Experiment 004: Validated Delta Prediction (Single-Pass)
Date : December 2025
Status : ✅ Completed
Outcome : r=0.41 (BEST SO FAR!)
Key Innovation
This experiment addresses a fundamental limitation of paired prediction:
base model deltas may be inaccurate for non-splice-altering variants .
The Problem with Paired Prediction
Paired Prediction (Previous Approach):
Target = base_model(alt) - base_model(ref)
Issue: If variant is NOT splice-altering but base model predicts
a delta anyway, we're training on wrong labels!
Our Solution: Validated Delta Targets
Validated Delta Prediction:
If SpliceVarDB says "Splice-altering":
Target = base_model(alt) - base_model(ref) # Trust base model
If SpliceVarDB says "Normal":
Target = [0, 0, 0] # Override base model - no effect!
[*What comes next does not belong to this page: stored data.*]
theorem stackPaged {i : Instr} (hi : i.mnemonic ∈ stackWriters) {s : State} (he : s.e = true) : StackPaged i s := by
  cases i with
  | txs => exact ⟨_, rfl, .inl (State.transferS_page he s.x)⟩
  | tcs => exact ⟨_, rfl, .inl (State.transferS_page he s.c)⟩
  | pha => exact stackPaged_of_down he rfl (s.pushReg_sp s.wA s.c)
  | phx => exact stackPaged_of_down he rfl (s.pushReg_sp s.wX s.x)
  | phy => exact stackPaged_of_down he rfl (s.pushReg_sp s.wX s.y)
  | phb | phk | php => exact stackPaged_of_down he rfl ((s.past .stack0).push8_sp _)
  | phd => exact stackPaged_of_wide he rfl (s.pushWide_sp _ _)
  | pea => exact stackPaged_of_wide he rfl (s.pushWide_sp _ _)
  | pei => exact stackPaged_of_wide he rfl (s.pushWide_sp _ _)
  | per => exact stackPaged_of_wide he rfl (s.pushWide_sp _ _)
  | pla => exact stackPaged_of_up he rfl s.pullA_pulled.sp
  | plx => exact stackPaged_of_up he rfl s.pullX_pulled.sp
  | ply => exact stackPaged_of_up he rfl s.pullY_pulled.sp
  | plb => exact stackPaged_of_up (k := 1) he rfl rfl
  | plp => exact stackPaged_of_up (k := 1) he rfl (State.loadP_sp _ _)
  | pld => exact stackPaged_of_wide he rfl (State.restoreSH_sp _)
  | jsrAbs addr => exact stackPaged_of_down he rfl (s.callAbs_sp addr)
  | jsrAbsXInd addr => exact stackPaged_of_wide he rfl (s.callAbsXInd_sp addr)
  | jsl addr => exact stackPaged_of_wide he rfl (s.callLong_sp addr)
  | rts => exact stackPaged_of_up (k := 2) he rfl (congrArg State.sp (s.pull16_snd))
  | rtl => exact stackPaged_of_wide he rfl s.returnLong_sp
  | rti => exact stackPaged_of_up (k := s.frameSize) he rfl (congrArg State.sp s.returnFromInterrupt_eq)
  | brk sig => exact stackPaged_of_down he rfl (State.interrupt_entered .brk _ _ (s.past (.stack1 sig))).sp
  | cop sig => exact stackPaged_of_down he rfl (State.interrupt_entered .cop _ _ (s.past (.stack1 sig))).sp
  | _ => exact absurd (List.elem_eq_true_of_mem hi) Bool.false_ne_true

/-! ## The high bytes of the index registers (R22) -/

theorem State.wX_of_flag {s : State} (hx : s.flag .x = true) : s.wX = .w8 := if_pos hx

/-- A load of 8 bits leaves the high byte. -/
theorem Loaded.hiByte_eq {w : Width} {r : Reg} {v : Word} {s t : State} (h : Loaded w r v s t) (hw : w = .w8) :
    hiByte (t.reg r) = hiByte (s.reg r) := by
  subst hw
  exact h.value.2

/-- The high bytes of both index registers are those before. -/
def IndexKept (i : Instr) (s : State) : Prop :=
  ∃ t, exec i s = .next t ∧ hiByte t.x = hiByte s.x ∧ hiByte t.y = hiByte s.y

theorem indexKept_of_x {i : Instr} {s u t : State} {v : Word} (hexec : exec i s = .next t) (hx : s.flag .x = true)
    (hu : Frame [.sp, .pc] [] [] s u) (h : Loaded s.wX .x v u t) : IndexKept i s := by
  refine ⟨t, hexec, (h.hiByte_eq (State.wX_of_flag hx)).trans ?_, congrArg hiByte ?_⟩
  · exact congrArg hiByte (hu.reg .x (by simp))
  · exact (h.frame.reg .y (by simp)).trans (hu.reg .y (by simp))

theorem indexKept_of_y {i : Instr} {s u t : State} {v : Word} (hexec : exec i s = .next t) (hx : s.flag .x = true)
    (hu : Frame [.sp, .pc] [] [] s u) (h : Loaded s.wX .y v u t) : IndexKept i s := by
  refine ⟨t, hexec, congrArg hiByte ?_, (h.hiByte_eq (State.wX_of_flag hx)).trans ?_⟩
  · exact (h.frame.reg .x (by simp)).trans (hu.reg .x (by simp))
  · exact congrArg hiByte (hu.reg .y (by simp))

theorem State.blockMoveStep_index {s : State} (hx : s.flag .x = true) (delta : Word) (dst src : Byte) :
    hiByte (s.blockMoveStep delta dst src).x = hiByte s.x ∧ hiByte (s.blockMoveStep delta dst src).y = hiByte s.y := by
  obtain ⟨hxs, hys, _⟩ := s.blockMoveStep_moved delta dst src
  rw [hxs, hys, State.wX_of_flag hx]
  exact ⟨hiByte_append _ _, hiByte_append _ _⟩

/-- The mnemonics that write an index register at the width in force. -/
def indexWriters : List Mnemonic := [.DEX, .INX, .LDX, .PLX, .TAX, .TSX, .TYX, .DEY, .INY, .LDY, .PLY, .TAY, .TXY, .MVN, .MVP]

theorem indexKept {i : Instr} (hi : i.mnemonic ∈ indexWriters) {s : State} (hx : s.flag .x = true) : IndexKept i s := by
  have past (o : Operand) : Frame [.sp, .pc] [] [] s (s.past o) := (s.past_frame o).mono (by simp) (by simp) (by simp)
  have pulled : Frame [.sp, .pc] [] [] s ((s.past .stack0).pullAt s.wX).2 :=
    (s.past_frame .stack0).trans ((s.past .stack0).pullAt_frame s.wX)
  have mvn (delta : Word) (dst src : Byte) := State.blockMoveStep_index hx delta dst src
  cases i with
  | dex | inx | tax | tsx | tyx => exact indexKept_of_x rfl hx (past .implied) (State.setX_loaded s.wX _ _)
  | dey | iny | tay | txy => exact indexKept_of_y rfl hx (past .implied) (State.setY_loaded s.wX _ _)
  | plx => exact indexKept_of_x rfl hx pulled (State.setX_loaded s.wX _ _)
  | ply => exact indexKept_of_y rfl hx pulled (State.setY_loaded s.wX _ _)
  | mvn dst src => exact ⟨_, rfl, mvn 1 dst src⟩
  | mvp dst src => exact ⟨_, rfl, mvn (-1) dst src⟩
  | ldxImm | ldxDir | ldxAbs | ldxDirY | ldxAbsY => exact indexKept_of_x rfl hx (past _) (State.setX_loaded s.wX _ _)
  | ldyImm | ldyDir | ldyAbs | ldyDirX | ldyAbsX => exact indexKept_of_y rfl hx (past _) (State.setY_loaded s.wX _ _)
  | _ => exact absurd (List.elem_eq_true_of_mem hi) Bool.false_ne_true

/-! ## The mode flags -/

/-- The mnemonics that write P as a whole, or its mode flags. -/
def modeWriters : List Mnemonic := [.PLP, .RTI, .REP, .SEP, .XCE]

/-- The part of the invariant about the modes: what R22, R23 and R36 say of E, M, X, S and the index registers. -/
structure Modal (s : State) : Prop where
  emulation : s.e = true → s.flag .m = true ∧ s.flag .x = true ∧ hiByte s.sp = 0x01
  index : s.flag .x = true → hiByte s.x = 0x00 ∧ hiByte s.y = 0x00

/-- An instruction that answers a state which meets it. -/
def ModalNext (i : Instr) (s : State) : Prop := ∃ t, exec i s = .next t ∧ Modal t

/-- Index registers that are narrowed have zero high bytes. -/
theorem hiByte_of_narrowed {s t : State} (h : t.x = zext8 (loByte s.x) ∧ t.y = zext8 (loByte s.y)) :
    hiByte t.x = 0x00 ∧ hiByte t.y = 0x00 := by
  rw [h.1, h.2]
  exact ⟨hiByte_zext8 _, hiByte_zext8 _⟩

/-- A pulled P meets it if S, which the pull has moved, is still in page 1. -/
theorem State.loadP_modal {s : State} (hs : Modal s) (v : Byte) : Modal (s.loadP v) where
  emulation he := by
    rw [State.loadP_e] at he
    have hp : (s.loadP v).p = v ||| 0x30 := by rw [State.loadP_p, if_pos he]
    have forced (f : Flag) (hf : flagOf f 0x30 = true) : (s.loadP v).flag f = true := by
      rw [State.flag, hp, flagOf_or, hf, Bool.or_true]
    obtain ⟨_, _, hsp⟩ := hs.emulation he
    rw [State.loadP_sp]
    exact ⟨forced .m rfl, forced .x rfl, hsp⟩
  index hx := by
    cases he : s.e with
    | false => exact hiByte_of_narrowed (State.loadP_narrows v s ⟨he, hx⟩)
    | true =>
      obtain ⟨hkx, hky⟩ := State.loadP_keeps v s (.inl he)
      obtain ⟨_, hsx, _⟩ := hs.emulation he
      rw [hkx, hky]
      exact hs.index hsx

/-- S moved within its page keeps it. -/
theorem Modal.writeSP {s : State} (hs : Modal s) {a : Word} (ha : s.e = true → hiByte a = hiByte s.sp) :
    Modal { s with sp := a } where
  emulation he := by
    obtain ⟨hm, hx, hsp⟩ := hs.emulation he
    exact ⟨hm, hx, (ha he).trans hsp⟩
  index := hs.index

theorem Modal.writePCPBR {s : State} (hs : Modal s) (a : Word) (k : Byte) : Modal { s with pc := a, pbr := k } :=
  ⟨hs.emulation, hs.index⟩

theorem State.past_modal {s : State} (hs : Modal s) (o : Operand) : Modal (s.past o) := ⟨hs.emulation, hs.index⟩

theorem State.pullP_modal {s : State} (hs : Modal s) : Modal s.pullP :=
  State.loadP_modal ((s.past_modal hs .stack0).writeSP fun he => State.hiByte_slotUp (s := s.past .stack0) he 1) _

theorem State.returnFromInterrupt_modal {s : State} (hs : Modal s) : Modal s.returnFromInterrupt := by
  rw [State.returnFromInterrupt_eq]
  have hpulled : Modal s.statusPulled :=
    State.loadP_modal (hs.writeSP fun he => State.hiByte_slotUp he 1) _
  have hpage : s.statusPulled.e = true → hiByte (s.slotUp s.frameSize) = hiByte s.statusPulled.sp := by
    intro he
    rw [State.statusPulled, State.loadP_e] at he
    have he : s.e = true := he
    rw [State.hiByte_slotUp he, State.statusPulled, State.loadP_sp]
    exact (State.hiByte_slotUp he 1).symm
  exact (hpulled.writeSP hpage).writePCPBR _ _

theorem State.repBits_modal {s : State} (hs : Modal s) (mask : Byte) : Modal (s.repBits mask) where
  emulation he := by
    have he : s.e = true := he
    obtain ⟨hm, hx, hsp⟩ := hs.emulation he
    exact ⟨by rw [State.repBits_flag, hm, he]; simp, by rw [State.repBits_flag, hx, he]; simp, hsp⟩
  index hx := by
    rw [State.repBits_flag, Bool.and_eq_true] at hx
    exact hs.index hx.1

theorem State.sepBits_modal {s : State} (hs : Modal s) (mask : Byte) : Modal (s.sepBits mask) where
  emulation he := by
    have hframe := s.sepBits_frame mask
    obtain ⟨hm, hx, hsp⟩ := hs.emulation (hframe.e ▸ he)
    have hsame : (s.sepBits mask).sp = s.sp := hframe.reg .sp (by simp)
    exact ⟨by rw [State.sepBits_flag, hm, Bool.true_or], by rw [State.sepBits_flag, hx, Bool.true_or], hsame ▸ hsp⟩
  index hx := by
    rw [State.sepBits_eq, State.narrowIndex_flag] at hx
    rw [State.sepBits_eq]
    exact hiByte_of_narrowed (State.narrowIndex_narrows hx)

theorem State.exchangeCE_modal {s : State} (hs : Modal s) : Modal s.exchangeCE := by
  rw [State.exchangeCE_eq]
  have hx : s.carryFromE.flag .x = s.flag .x := s.carryFromE_frame.flag .x (by simp)
  cases hc : s.flag .c with
  | false => exact ⟨nofun, fun h => hs.index (hx ▸ h)⟩
  | true =>
    refine ⟨fun _ => ?_, fun _ => ⟨hiByte_zext8 _, hiByte_zext8 _⟩⟩
    obtain ⟨hm, hx⟩ := State.enterEmulation_flags { s.carryFromE with e := true }
    exact ⟨hm, hx, hiByte_append _ _⟩

theorem modalNext_of_modeWriter {i : Instr} (hi : i.mnemonic ∈ modeWriters) {s : State} (hs : Modal s) : ModalNext i s := by
  cases i with
  | plp => exact ⟨_, rfl, State.pullP_modal hs⟩
  | rti => exact ⟨_, rfl, State.returnFromInterrupt_modal hs⟩
  | rep mask => exact ⟨_, rfl, State.repBits_modal hs mask⟩
  | sep mask => exact ⟨_, rfl, State.sepBits_modal hs mask⟩
  | xce => exact ⟨_, rfl, State.exchangeCE_modal hs⟩
  | _ => exact absurd (List.elem_eq_true_of_mem hi) Bool.false_ne_true

/-! ## Every instruction keeps it -/

theorem eq_of_exec {i : Instr} {s t u : State} (ht : exec i s = .next t) (hu : exec i s = .next u) : t = u := by
  rw [ht] at hu
  injection hu

/-- A part that is not written is the same. -/
theorem same_of_exec {i : Instr} {s t : State} (h : exec i s = .next t) {p : Part} (hp : p ∉ partsOf i.mnemonic) :
    p.same s t :=
  Classical.byContradiction fun hne => hp (written_of_changed h hne)

/-- E and the mode flags are written by the mode writers only. -/
theorem modes_same {i : Instr} {s t : State} (h : exec i s = .next t) (hi : i.mnemonic ∉ modeWriters) :
    t.e = s.e ∧ t.flag .m = s.flag .m ∧ t.flag .x = s.flag .x := by
  have unwritten (p : Part) (hp : ∀ mn ∈ allMnemonics, p ∈ partsOf mn → mn ∈ modeWriters) : p.same s t :=
    same_of_exec h fun hmem => hi (hp i.mnemonic (mem_allMnemonics _) hmem)
  exact ⟨unwritten .e (by decide), unwritten (.flag .m) (by decide), unwritten (.flag .x) (by decide)⟩

theorem page_of_exec {i : Instr} {s t : State} (h : exec i s = .next t) (hi : i.mnemonic ∉ modeWriters) (he : s.e = true) :
    hiByte t.sp = hiByte s.sp ∨ hiByte t.sp = 0x01 := by
  by_cases hw : i.mnemonic ∈ stackWriters
  · obtain ⟨u, hu, hpage⟩ := stackPaged hw he
    exact eq_of_exec h hu ▸ hpage
  · have hlist : ∀ mn ∈ allMnemonics, Part.reg .sp ∈ partsOf mn → mn ∈ stackWriters ++ modeWriters := by decide
    refine .inl (congrArg hiByte (same_of_exec (p := .reg .sp) h fun hmem => ?_))
    exact (List.mem_append.mp (hlist _ (mem_allMnemonics _) hmem)).elim hw hi

theorem index_of_exec {i : Instr} {s t : State} (h : exec i s = .next t) (hi : i.mnemonic ∉ modeWriters)
    (hx : s.flag .x = true) : hiByte t.x = hiByte s.x ∧ hiByte t.y = hiByte s.y := by
  by_cases hw : i.mnemonic ∈ indexWriters
  · obtain ⟨u, hu, hkept⟩ := indexKept hw hx
    exact eq_of_exec h hu ▸ hkept
  · have unwritten (p : Part) (hp : ∀ mn ∈ allMnemonics, p ∈ partsOf mn → mn ∈ indexWriters ++ modeWriters) :
        p.same s t :=
      same_of_exec h fun hmem => (List.mem_append.mp (hp _ (mem_allMnemonics _) hmem)).elim hw hi
    exact ⟨congrArg hiByte (unwritten (.reg .x) (by decide)), congrArg hiByte (unwritten (.reg .y) (by decide))⟩

theorem Modal.exec {i : Instr} {s t : State} (hs : Modal s) (h : exec i s = .next t) : Modal t := by
  by_cases hi : i.mnemonic ∈ modeWriters
  · obtain ⟨u, hu, hmodal⟩ := modalNext_of_modeWriter hi hs
    exact eq_of_exec h hu ▸ hmodal
  · obtain ⟨he, hm, hx⟩ := modes_same h hi
    refine ⟨fun hte => ?_, fun htx => ?_⟩
    · obtain ⟨hsm, hsx, hsp⟩ := hs.emulation (he ▸ hte)
      exact ⟨hm ▸ hsm, hx ▸ hsx, (page_of_exec h hi (he ▸ hte)).elim (·.trans hsp) id⟩
    · obtain ⟨hkx, hky⟩ := index_of_exec h hi (hx ▸ htx)
      rw [hkx, hky]
      exact hs.index (hx ▸ htx)

/-! ## States that meet the invariant -/

theorem State.Inv.modal {s : State} (hs : s.Inv) : Modal s := ⟨hs.emulation, hs.index⟩

/-- Outside reset the modes and memory are all of it. -/
theorem Modal.inv {s : State} (hs : Modal s) (hmem : Memory.wf s.mem = true) (hl : s.resetLine = false) : s.Inv where
  emulation := hs.emulation
  index := hs.index
  memory := hmem
  reset h := absurd h (by simp [hl])

theorem State.Inv.sampled {s : State} (hs : s.Inv) : s.sampled.Inv :=
  ⟨hs.emulation, hs.index, Memory.wf_writeAll _ hs.memory, hs.reset⟩

theorem State.Inv.latchNmi {s : State} (hs : s.Inv) (edge : Bool) : (s.latchNmi edge).Inv :=
  ⟨hs.emulation, hs.index, hs.memory, hs.reset⟩

theorem State.Inv.latchAbortWaiting {s : State} (hs : s.Inv) : s.latchAbortWaiting.Inv :=
  ⟨hs.emulation, hs.index, hs.memory, hs.reset⟩

theorem State.Inv.woken {s : State} (hs : s.Inv) (input : PinInput) : (s.woken input).Inv := by
  unfold State.woken
  split <;> exact ⟨hs.emulation, hs.index, hs.memory, hs.reset⟩

theorem State.Inv.clearLatch {s : State} (hs : s.Inv) (kind : InterruptKind) : (s.clearLatch kind).Inv := by
  cases kind <;> exact ⟨hs.emulation, hs.index, hs.memory, hs.reset⟩

theorem State.Inv.exec {i : Instr} {s t : State} (hs : s.Inv) (hl : s.resetLine = false) (h : exec i s = .next t) :
    t.Inv := by
  have hline : t.resetLine = s.resetLine := same_of_exec (p := .line) h fun hmem =>
    List.not_mem_nil ((by decide : ∀ mn ∈ allMnemonics, Part.line ∈ partsOf mn → mn ∈ []) _ (mem_allMnemonics _) hmem)
  exact (hs.modal.exec h).inv (exec_wf h hs.memory) (hline.trans hl)

theorem State.Inv.undo {s t : State} (hs : s.Inv) (ht : t.Inv) : (s.undo t).Inv where
  emulation := hs.emulation
  index := hs.index
  memory := (State.undo_mem s t).elim (fun h => h ▸ hs.memory) fun h => h ▸ ht.memory
  reset := hs.reset

theorem State.Inv.interrupt {s : State} (hs : s.Inv) (hl : s.resetLine = false) (kind : InterruptKind) (bank : Byte)
    (ret : Word) : (s.interrupt kind bank ret).Inv := by
  have entered := State.interrupt_entered kind bank ret s
  have he : (s.interrupt kind bank ret).e = s.e := entered.rest.e
  have hm : (s.interrupt kind bank ret).flag .m = s.flag .m := entered.rest.flag .m (by simp)
  have hx : (s.interrupt kind bank ret).flag .x = s.flag .x := entered.rest.flag .x (by simp)
  have hrx : (s.interrupt kind bank ret).x = s.x := entered.rest.reg .x (by simp)
  have hry : (s.interrupt kind bank ret).y = s.y := entered.rest.reg .y (by simp)
  refine Modal.inv ⟨fun h => ?_, fun h => ?_⟩ ?_ (entered.rest.resetLine.trans hl)
  · rw [he] at h
    rw [hm, hx, entered.sp, State.hiByte_slotDown h]
    exact hs.emulation h
  · rw [hrx, hry]
    exact hs.index (hx ▸ h)
  · rw [State.interrupt_mem]
    exact replayWrites_wf _ hs.memory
If SpliceVarDB says "Low-frequency" or "Conflicting":
SKIP # Uncertain, don't train on it
Results
Correlation (Splice-altering samples only)
Model
Pearson r
p-value
Paired (Siamese)
0.38
-
Validated (Single-Pass)
0.41
1.4e-07
Improvement: +8% correlation
Binary Discrimination (SA vs Normal)
Metric
Value
ROC-AUC
0.58
PR-AUC
0.62
Detection at Threshold=0.1
Metric
Value
SA detected
18.7%
False positives
6.0%
Why It Works Better
Ground truth filtering : SpliceVarDB provides validated labels
No false learning : Doesn't learn from incorrect base model predictions
Cleaner signal : Normal variants always have zero delta target
Single-pass efficiency : No reference sequence needed at inference
Architecture
ValidatedDeltaPredictor
┌─────────────────────────────────────────────────────────────────┐
│ │
│ alt_seq [B, 4, 501] ──→ [Gated CNN (6 layers)] ──→ [B, 128] │
│ │ │
│ ref_base [B, 4] ──┬──→ [MLP Embed] ──→ [B, 128] │ │
│ alt_base [B, 4] ──┘ │ │ │
│ └────┬────┘ │
│ │ │
│ concat [B, 256] │
│ │ │
│ [Delta Head] │
│ │ │
│ Δ [B, 3] │
│ │
└─────────────────────────────────────────────────────────────────┘
Training Configuration
# Data
samples = 2000 ( balanced : 1000 SA , 1000 Normal )
context_size = 501 nt
test_chromosomes = [ '21' , '22' ]
# Model
hidden_dim = 128
n_layers = 6
dropout = 0.1
parameters = 3 , 011 , 843
# Training
epochs = 40
batch_size = 32
optimizer = AdamW ( lr = 5e-5 , weight_decay = 0.02 )
scheduler = OneCycleLR ( max_lr = 5e-4 )
Comparison Summary
Aspect
Paired Prediction
Validated Prediction
Input
ref_seq + alt_seq
alt_seq + var_info
Target source
Base model (may be wrong)
SpliceVarDB-validated
Forward passes
2
1
Correlation
r=0.38
r=0.41
Inference speed
Slower (2 passes)
Faster (1 pass)
Recommendations
Use validated targets for any delta prediction task
Increase training data : 2000 samples is limited
Try longer context : 501nt → 1001nt
Add position attention for interpretability
Scale with HyenaDNA on GPU
Files
File
Description
models/validated_delta_predictor.py
Model implementation
methods/VALIDATED_DELTA_PREDICTION.md
Design rationale
This approach is now the recommended method for delta prediction.